The story of Mary, Jesus’ mother, is significant. Through it we can see how following Jesus involves trusting him in the midst of confusion, not the lack of it. Her story encourages us to press through fear and doubt, even when we don’t understand how God is at work in and around us.
This sermon explores the life of Mary in four acts and the implications her life has upon ours. In the first act, we see that while Mary is betrothed to Joseph she is met by the angel Gabriel, who tells her that she will have a child and that this child would be the Son of God. As a young teenager who was a virgin, she could not understand how this could occur, but she embraces whatever the Lord has for her. This would have been a scandalous thing, as getting pregnant before officially wedded to Joseph was serious business in first century Jewish culture. No one would have believed her, as a woman’s voice during this time carried no validity. Yet she expressed great bravery in submitting to the Lord’s action in her life.
In act two, we see Mary’s heartache in being Jesus’ mother. She observed all that Jesus was doing, and how he was confronting the Jewish leaders of the day, and this led to great concern. In Mark 3:21 we read: “When his family heard about this, they went to take charge of him, for they said, ‘He is out of his mind.’” Jesus wasn’t talking and acting like the Messiah is supposed to talk and act, and this has put Jesus in danger, and as his loving mother, Mary is naturally worried about him. She was afraid and confused by his actions and her soul was troubled and wounded by it.
In act three we find Mary even more troubled and confused as she watched her son being arrested, beaten, and executed. How could this be God’s favor? How could God’s Messiah be treated in this way? Yet Mary and a few other women stood by him until the end, while all the male disciples—barring one—fled in fear.
Finally, act four tells of how Mary visited the tomb of Jesus to anoint his body, while all the men were frightened and hiding. Mary was part of the group of people who met on the Day of Pentecost and received the gift of the Spirit. Her courage allowed her to see the victory that Jesus came to bring, even though it did not come in the way that she expected.
What are the implications of Mary’s story? Many assume that following Jesus will be clear, lack ambiguity, and the truth about Jesus will be obvious. They think it won’t be messy and that it will come in a nice package that all will see as valid. There will be no fear, confusion or questioning.

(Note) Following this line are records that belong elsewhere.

-- ==== Sys2Proof/Decode.lean ====
section
/-!
DEFINITION. The decoder of the two instruction sets, total on any bytes (30_encoding.md R196 and R221 line by line), the
byte-level decoder, which rejects by name, and the encoder, written from the same format tables (R175 to R189, R200 to R218).
-/

namespace Sys2Proof

/-- Why bytes are no instruction. The decode tables of R196 and R221 cover every word, so only length can be wrong. -/
inductive DecodeError where
  /-- Fewer bytes than the instruction set's length (30_encoding.md R170). -/
  | tooShort
deriving DecidableEq, Repr

/-- The condition field's code (30_encoding.md R172). -/
def Cond.bits : Cond → BitVec 4
  | .eq => 0#4
  | .ne => 1#4
  | .cs => 2#4
  | .cc => 3#4
  | .mi => 4#4
  | .pl => 5#4
  | .vs => 6#4
  | .vc => 7#4
  | .hi => 8#4
  | .ls => 9#4
  | .ge => 10#4
  | .lt => 11#4
  | .gt => 12#4
  | .le => 13#4
  | .al => 14#4
  | .nv => 15#4

/-- The condition of a code (30_encoding.md R172). -/
def Cond.ofBits (b : BitVec 4) : Cond :=
  match b.toNat with
  | 0 => .eq
  | 1 => .ne
  | 2 => .cs
  | 3 => .cc
  | 4 => .mi
  | 5 => .pl
  | 6 => .vs
  | 7 => .vc
  | 8 => .hi
  | 9 => .ls
  | 10 => .ge
  | 11 => .lt
  | 12 => .gt
  | 13 => .le
  | 14 => .al
  | _ => .nv

/-- The shift type's code (30_encoding.md R176). -/
def ShiftType.bits : ShiftType → BitVec 2
  | .lsl => 0b00#2
  | .lsr => 0b01#2
  | .asr => 0b10#2
  | .ror => 0b11#2

/-- The shift type of a code. -/
def ShiftType.ofBits (b : BitVec 2) : ShiftType :=
  match b.toNat with
  | 0 => .lsl
  | 1 => .lsr
  | 2 => .asr
  | _ => .ror

/-- Bit P of an index form (43_arm_load_store.md R342). -/
def Index.p : Index → BitVec 1
  | .post => 0#1
  | _ => 1#1

/-- Bit W of an index form (43_arm_load_store.md R342). -/
def Index.w : Index → BitVec 1
  | .pre => 1#1
  | _ => 0#1

/-- The index form of P and W; P = 0 with W = 1 is the user-access row and does not reach here. -/
def Index.ofBits (p w : Bool) : Index := if p then (if w then .pre else .offset) else .post

/-- `len` bits of an instruction word from bit `lo` up. -/
def fld (w : Word) (lo len : Nat) : BitVec len := w.extractLsb' lo len

/-- `len` bits of a Thumb halfword from bit `lo` up. -/
def tfld (h : Half) (lo len : Nat) : BitVec len := h.extractLsb' lo len

/-- Operand 2, register shifted by an immediate (R176). -/
def shiftImmOf (w : Word) : ShiftImm := ⟨fld w 7 5, ShiftType.ofBits (fld w 5 2), fld w 0 4⟩

/-- Operand 2, register shifted by a register (R176). -/
def shiftRegOf (w : Word) : ShiftReg := ⟨fld w 8 4, ShiftType.ofBits (fld w 5 2), fld w 0 4⟩

/-- Operand 2, rotated immediate (R176). -/
def rotImmOf (w : Word) : RotImm := ⟨fld w 8 4, fld w 0 8⟩

/-- The fields of a halfword or signed transfer (R181). -/
def mode3Of (w : Word) : Mode3 :=
  ⟨w.getLsbD 24, w.getLsbD 23, w.getLsbD 22, w.getLsbD 21, fld w 16 4, fld w 12 4, fld w 8 4, fld w 0 4⟩

/-- The fields of a word or byte transfer (R183). -/
def mode2Of (w : Word) : Mode2 :=
  ⟨Index.ofBits (w.getLsbD 24) (w.getLsbD 21), w.getLsbD 23, fld w 16 4, fld w 12 4⟩

/-- The fields of LDC and STC (R186). -/
def copMemOf (w : Word) : CopMem :=
  ⟨w.getLsbD 24, w.getLsbD 23, w.getLsbD 22, w.getLsbD 21, fld w 16 4, fld w 12 4, fld w 8 4, fld w 0 8⟩

/-- The fields of CDP (R187). -/
def copDataOf (w : Word) : CopData := ⟨fld w 20 4, fld w 16 4, fld w 12 4, fld w 8 4, fld w 5 3, fld w 0 4⟩

/-- The fields of MCR and MRC (R188). -/
def copRegOf (w : Word) : CopReg := ⟨fld w 21 3, fld w 16 4, fld w 12 4, fld w 8 4, fld w 5 3, fld w 0 4⟩

/-- Data processing, ShiftImm (R175): the operation by bits 24:21. -/
def decodeDpShiftImm (c : Cond) (w : Word) : Instr :=
  let s := w.getLsbD 20
  let rn := fld w 16 4
  let rd := fld w 12 4
  let o := shiftImmOf w
  match (fld w 21 4).toNat with
  | 0 => .andShiftImm c s rn rd o
  | 1 => .eorShiftImm c s rn rd o
  | 2 => .subShiftImm c s rn rd o
  | 3 => .rsbShiftImm c s rn rd o
  | 4 => .addShiftImm c s rn rd o
  | 5 => .adcShiftImm c s rn rd o
  | 6 => .sbcShiftImm c s rn rd o
  | 7 => .rscShiftImm c s rn rd o
  | 8 => .tstShiftImm c rn rd o
  | 9 => .teqShiftImm c rn rd o
  | 10 => .cmpShiftImm c rn rd o
  | 11 => .cmnShiftImm c rn rd o
  | 12 => .orrShiftImm c s rn rd o
  | 13 => .movShiftImm c s rn rd o
  | 14 => .bicShiftImm c s rn rd o
  | _ => .mvnShiftImm c s rn rd o

/-- Data processing, ShiftReg (R175): the operation by bits 24:21. -/
def decodeDpShiftReg (c : Cond) (w : Word) : Instr :=
  let s := w.getLsbD 20
  let rn := fld w 16 4
  let rd := fld w 12 4
  let o := shiftRegOf w
  match (fld w 21 4).toNat with
  | 0 => .andShiftReg c s rn rd o
  | 1 => .eorShiftReg c s rn rd o
  | 2 => .subShiftReg c s rn rd o
  | 3 => .rsbShiftReg c s rn rd o
  | 4 => .addShiftReg c s rn rd o
  | 5 => .adcShiftReg c s rn rd o
  | 6 => .sbcShiftReg c s rn rd o
  | 7 => .rscShiftReg c s rn rd o
  | 8 => .tstShiftReg c rn rd o
  | 9 => .teqShiftReg c rn rd o
  | 10 => .cmpShiftReg c rn rd o
  | 11 => .cmnShiftReg c rn rd o
  | 12 => .orrShiftReg c s rn rd o
  | 13 => .movShiftReg c s rn rd o
  | 14 => .bicShiftReg c s rn rd o
  | _ => .mvnShiftReg c s rn rd o

/-- Data processing, Imm (R175): the operation by bits 24:21. -/
def decodeDpImm (c : Cond) (w : Word) : Instr :=
  let s := w.getLsbD 20
  let rn := fld w 16 4
  let rd := fld w 12 4
  let o := rotImmOf w
  match (fld w 21 4).toNat with
  | 0 => .andImm c s rn rd o
  | 1 => .eorImm c s rn rd o
  | 2 => .subImm c s rn rd o
  | 3 => .rsbImm c s rn rd o
  | 4 => .addImm c s rn rd o
  | 5 => .adcImm c s rn rd o
  | 6 => .sbcImm c s rn rd o
  | 7 => .rscImm c s rn rd o
  | 8 => .tstImm c rn rd o
  | 9 => .teqImm c rn rd o
  | 10 => .cmpImm c rn rd o
  | 11 => .cmnImm c rn rd o
  | 12 => .orrImm c s rn rd o
  | 13 => .movImm c s rn rd o
  | 14 => .bicImm c s rn rd o
  | _ => .mvnImm c s rn rd o

/-- Bits 7 and 4 both 1, bits 6:5 = 00, bit 24 = 0: the multiplies and the arithmetic extension space (R177, R178, R191). -/
def decodeMul (c : Cond) (w : Word) : Instr :=
  let s := w.getLsbD 20
  let a := fld w 16 4
  let b := fld w 12 4
  let rs := fld w 8 4
  let rm := fld w 0 4
  if w.getLsbD 23 then
    if w.getLsbD 22 then
      if w.getLsbD 21 then .smlal c s a b rs rm else .smull c s a b rs rm
    else if w.getLsbD 21 then .umlal c s a b rs rm
    else .umull c s a b rs rm
  else if w.getLsbD 22 then .undArith c (fld w 0 28)
  else if w.getLsbD 21 then .mla c s a b rs rm
  else .mul c s a b rs rm

/-- Bits 7 and 4 both 1, bits 6:5 = 00, bit 24 = 1: swap and the load/store extension space (R179, R193 a). -/
def decodeSwap (c : Cond) (w : Word) : Instr :=
  if w.getLsbD 23 || w.getLsbD 21 || w.getLsbD 20 then .undLsA c (fld w 0 28)
  else if w.getLsbD 22 then .swpb c (fld w 16 4) (fld w 12 4) (fld w 8 4) (fld w 0 4)
  else .swp c (fld w 16 4) (fld w 12 4) (fld w 8 4) (fld w 0 4)

/-- Bits 7 and 4 both 1, bits 6:5 not 00: halfword and signed transfer (R181, R193 b). -/
def decodeMode3 (c : Cond) (w : Word) : Instr :=
  if w.getLsbD 20 then
    if w.getLsbD 6 then
      if w.getLsbD 5 then .ldrsh c (mode3Of w) else .ldrsb c (mode3Of w)
    else .ldrh c (mode3Of w)
  else if w.getLsbD 6 then .undLsB c (fld w 0 28)
  else .strh c (mode3Of w)

/-- The control extension space with bit 25 = 0 (R180, R182, R192). -/
def decodeControl (c : Cond) (w : Word) : Instr :=
  if fld w 4 4 = 0b0000#4 then
    if w.getLsbD 21 then .msrReg c (w.getLsbD 22) (fld w 16 4) (fld w 12 4) (fld w 8 4) (fld w 0 4)
    else .mrs c (w.getLsbD 22) (fld w 16 4) (fld w 12 4) (fld w 8 4) (fld w 0 4)
  else if fld w 4 4 = 0b0001#4 ∧ fld w 21 2 = 0b01#2 then .bx c (fld w 8 12) (fld w 0 4)
  else .undCtlReg c (fld w 0 28)

/-- The word and byte transfers (R183); bits 24 and 21 single out the user-access rows. -/
def decodeSingle (c : Cond) (w : Word) : Instr :=
  let u := w.getLsbD 23
  let rn := fld w 16 4
  let rd := fld w 12 4
  let imm := fld w 0 12
  let o := shiftImmOf w
  if !w.getLsbD 24 && w.getLsbD 21 then
    match w.getLsbD 25, w.getLsbD 22, w.getLsbD 20 with
    | false, false, false => .strtImm c u rn rd imm
    | false, false, true => .ldrtImm c u rn rd imm
    | false, true, false => .strbtImm c u rn rd imm
    | false, true, true => .ldrbtImm c u rn rd imm
    | true, false, false => .strtReg c u rn rd o
    | true, false, true => .ldrtReg c u rn rd o
    | true, true, false => .strbtReg c u rn rd o
    | true, true, true => .ldrbtReg c u rn rd o
  else
    match w.getLsbD 25, w.getLsbD 22, w.getLsbD 20 with
    | false, false, false => .strImm c (mode2Of w) imm
    | false, false, true => .ldrImm c (mode2Of w) imm
    | false, true, false => .strbImm c (mode2Of w) imm
    | false, true, true => .ldrbImm c (mode2Of w) imm
    | true, false, false => .strReg c (mode2Of w) o
    | true, false, true => .ldrReg c (mode2Of w) o
    | true, true, false => .strbReg c (mode2Of w) o
    | true, true, true => .ldrbReg c (mode2Of w) o

/-- The block transfers (R184); S and bit 15 single out the user-bank and the CPSR-restoring rows (R398 to R400). -/
def decodeBlock (c : Cond) (w : Word) : Instr :=
  let p := w.getLsbD 24
  let u := w.getLsbD 23
  let wb := w.getLsbD 21
  let rn := fld w 16 4
  if w.getLsbD 22 then
    if w.getLsbD 20 then
      if w.getLsbD 15 then .ldm3 c p u wb rn (fld w 0 15) else .ldm2 c p u wb rn (fld w 0 15)
    else .stm2 c p u wb rn (fld w 0 16)
  else if w.getLsbD 20 then .ldm1 c p u wb rn (fld w 0 16)
  else .stm1 c p u wb rn (fld w 0 16)

/-- Group 000 (30_encoding.md R196). -/
def decodeGroup0 (c : Cond) (w : Word) : Instr :=
  if w.getLsbD 7 && w.getLsbD 4 then
    if fld w 5 2 = 0b00#2 then (if w.getLsbD 24 then decodeSwap c w else decodeMul c w)
    else decodeMode3 c w
  else if fld w 23 2 = 0b10#2 ∧ w.getLsbD 20 = false then decodeControl c w
  else if w.getLsbD 4 then decodeDpShiftReg c w
  else decodeDpShiftImm c w

/-- Group 001 (R196). -/
def decodeGroup1 (c : Cond) (w : Word) : Instr :=
  if fld w 23 2 = 0b10#2 ∧ w.getLsbD 20 = false then
    if w.getLsbD 21 then .msrImm c (w.getLsbD 22) (fld w 16 4) (fld w 12 4) (rotImmOf w) else .undCtlImm c (fld w 0 28)
  else decodeDpImm c w

/-- Group 110 (R196). -/
def decodeGroup6 (c : Cond) (w : Word) : Instr :=
  if fld w 23 2 = 0b00#2 ∧ w.getLsbD 21 = false then .undCop c (fld w 0 28)
  else if w.getLsbD 20 then .ldc c (copMemOf w)
  else .stc c (copMemOf w)

/-- Group 111 (R196). -/
def decodeGroup7 (c : Cond) (w : Word) : Instr :=
  if w.getLsbD 24 then .swi c (fld w 0 24)
  else if w.getLsbD 4 then (if w.getLsbD 20 then .mrc c (copRegOf w) else .mcr c (copRegOf w))
  else .cdp c (copDataOf w)

/-- The ARM decoder (30_encoding.md R196): every 32-bit word is an instruction. -/
def decodeArm (w : Word) : Instr :=
  let c := Cond.ofBits (fld w 28 4)
  match (fld w 25 3).toNat with
  | 0 => decodeGroup0 c w
  | 1 => decodeGroup1 c w
  | 2 => decodeSingle c w
  | 3 => if w.getLsbD 4 then .undSpace c (fld w 0 28) else decodeSingle c w
  | 4 => decodeBlock c w
  | 5 => if w.getLsbD 24 then .bl c (fld w 0 24) else .b c (fld w 0 24)
  | 6 => decodeGroup6 c w
  | _ => decodeGroup7 c w

/-- Thumb format 4 (R203). -/
def decodeThumbAlu (h : Half) : Instr :=
  let rs := tfld h 3 3
  let rd := tfld h 0 3
  match (tfld h 6 4).toNat with
  | 0 => .tAnd rs rd
  | 1 => .tEor rs rd
  | 2 => .tLsl rs rd
  | 3 => .tLsr rs rd
  | 4 => .tAsr rs rd
  | 5 => .tAdc rs rd
  | 6 => .tSbc rs rd
  | 7 => .tRor rs rd
  | 8 => .tTst rs rd
  | 9 => .tNeg rs rd
  | 10 => .tCmp rs rd
  | 11 => .tCmn rs rd
  | 12 => .tOrr rs rd
  | 13 => .tMul rs rd
  | 14 => .tBic rs rd
  | _ => .tMvn rs rd

/-- Thumb format 5 (R204). -/
def decodeThumbHi (h : Half) : Instr :=
  let h1 := h.getLsbD 7
  let h2 := h.getLsbD 6
  match (tfld h 8 2).toNat with
  | 0 => .tAddHi h1 h2 (tfld h 3 3) (tfld h 0 3)
  | 1 => .tCmpHi h1 h2 (tfld h 3 3) (tfld h 0 3)
  | 2 => .tMovHi h1 h2 (tfld h 3 3) (tfld h 0 3)
  | _ => .tBx h1 h2 (tfld h 3 3) (tfld h 0 3)

/-- Thumb formats 7 and 8 (R206, R207): bits 11:9 name the transfer. -/
def decodeThumbRegOffset (h : Half) : Instr :=
  let ro := tfld h 6 3
  let rb := tfld h 3 3
  let rd := tfld h 0 3
  match (tfld h 9 3).toNat with
  | 0 => .tStrReg ro rb rd
  | 1 => .tStrhReg ro rb rd
  | 2 => .tStrbReg ro rb rd
  | 3 => .tLdsbReg ro rb rd
  | 4 => .tLdrReg ro rb rd
  | 5 => .tLdrhReg ro rb rd
  | 6 => .tLdrbReg ro rb rd
  | _ => .tLdshReg ro rb rd

/-- Bits 15:12 = 1011: formats 13 and 14 and the UNDEFINED rest (R212, R213, R220 c). -/
def decodeThumbMisc (h : Half) : Instr :=
  if tfld h 8 4 = 0b0000#4 then (if h.getLsbD 7 then .tDecSp (tfld h 0 7) else .tIncSp (tfld h 0 7))
  else if tfld h 9 2 = 0b10#2 then
    if h.getLsbD 11 then .tPop (h.getLsbD 8) (tfld h 0 8) else .tPush (h.getLsbD 8) (tfld h 0 8)
  else .tUnd1011 (tfld h 0 12)

/-- Bits 15:12 = 1101: formats 16 and 17 and the UNDEFINED 0xDExx (R215, R216, R220 a). -/
def decodeThumbCond (h : Half) : Instr :=
  if tfld h 8 4 = 0b1111#4 then .tSwi (tfld h 0 8)
  else if tfld h 8 4 = 0b1110#4 then .tUndDE (tfld h 0 8)
  else .tBCond (Cond.ofBits (tfld h 8 4)) (tfld h 0 8)

/-- The Thumb decoder (30_encoding.md R221): every halfword is an instruction. Bits 15:11 choose the format. -/
def decodeThumb (h : Half) : Instr :=
  let n5 := tfld h 6 5
  let r3 := tfld h 3 3
  let r0 := tfld h 0 3
  let r8 := tfld h 8 3
  let n8 := tfld h 0 8
  match (tfld h 11 5).toNat with
  | 0 => .tLslImm n5 r3 r0
  | 1 => .tLsrImm n5 r3 r0
  | 2 => .tAsrImm n5 r3 r0
  | 3 =>
    match h.getLsbD 10, h.getLsbD 9 with
    | false, false => .tAddReg (tfld h 6 3) r3 r0
    | false, true => .tSubReg (tfld h 6 3) r3 r0
    | true, false => .tAddImm3 (tfld h 6 3) r3 r0
    | true, true => .tSubImm3 (tfld h 6 3) r3 r0
  | 4 => .tMovImm r8 n8
  | 5 => .tCmpImm r8 n8
  | 6 => .tAddImm r8 n8
  | 7 => .tSubImm r8 n8
  | 8 => if h.getLsbD 10 then decodeThumbHi h else decodeThumbAlu h
  | 9 => .tLdrPc r8 n8
  | 10 => decodeThumbRegOffset h
  | 11 => decodeThumbRegOffset h
  | 12 => .tStrImm n5 r3 r0
  | 13 => .tLdrImm n5 r3 r0
  | 14 => .tStrbImm n5 r3 r0
  | 15 => .tLdrbImm n5 r3 r0
  | 16 => .tStrhImm n5 r3 r0
  | 17 => .tLdrhImm n5 r3 r0
  | 18 => .tStrSp r8 n8
  | 19 => .tLdrSp r8 n8
  | 20 => .tAddPc r8 n8
  | 21 => .tAddSp r8 n8
  | 22 => decodeThumbMisc h
  | 23 => decodeThumbMisc h
  | 24 => .tStmia r8 n8
  | 25 => .tLdmia r8 n8
  | 26 => decodeThumbCond h
  | 27 => decodeThumbCond h
  | 28 => .tB (tfld h 0 11)
  | 29 => .tUnd11101 (tfld h 0 11)
  | 30 => .tBl1 (tfld h 0 11)
  | _ => .tBl2 (tfld h 0 11)

/-- A halfword from two bytes in address order (20_memory.md R124). -/
def halfOf (bigend : Bool) (b0 b1 : Byte) : Half := if bigend then b0 ++ b1 else b1 ++ b0

/-- A word from four bytes in address order (20_memory.md R125). -/
def wordOf (bigend : Bool) (b0 b1 b2 b3 : Byte) : Word := if bigend then b0 ++ b1 ++ b2 ++ b3 else b3 ++ b2 ++ b1 ++ b0

/-- The instruction at the head of a list of bytes in address order, and the bytes after it (R112, R170). -/
def decodeBytes (thumb bigend : Bool) (bs : List Byte) : Except DecodeError (Instr × List Byte) :=
  match thumb, bs with
  | true, b0 :: b1 :: rest => .ok (decodeThumb (halfOf bigend b0 b1), rest)
  | false, b0 :: b1 :: b2 :: b3 :: rest => .ok (decodeArm (wordOf bigend b0 b1 b2 b3), rest)
  | _, _ => .error .tooShort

Mary’s story exposes the error of these false assumptions. Having faith in God and belonging to the kingdom community does not mean we aren’t sometimes confused and afraid. It does not mean that we won’t need courage to press through our confusion and fear. Mary had the courage to press through her confusion and fear to believe that Jesus had indeed overcome the world, however contrary appearances may have seemed. We can have that same courage in the midst of our doubt, fear and confusion.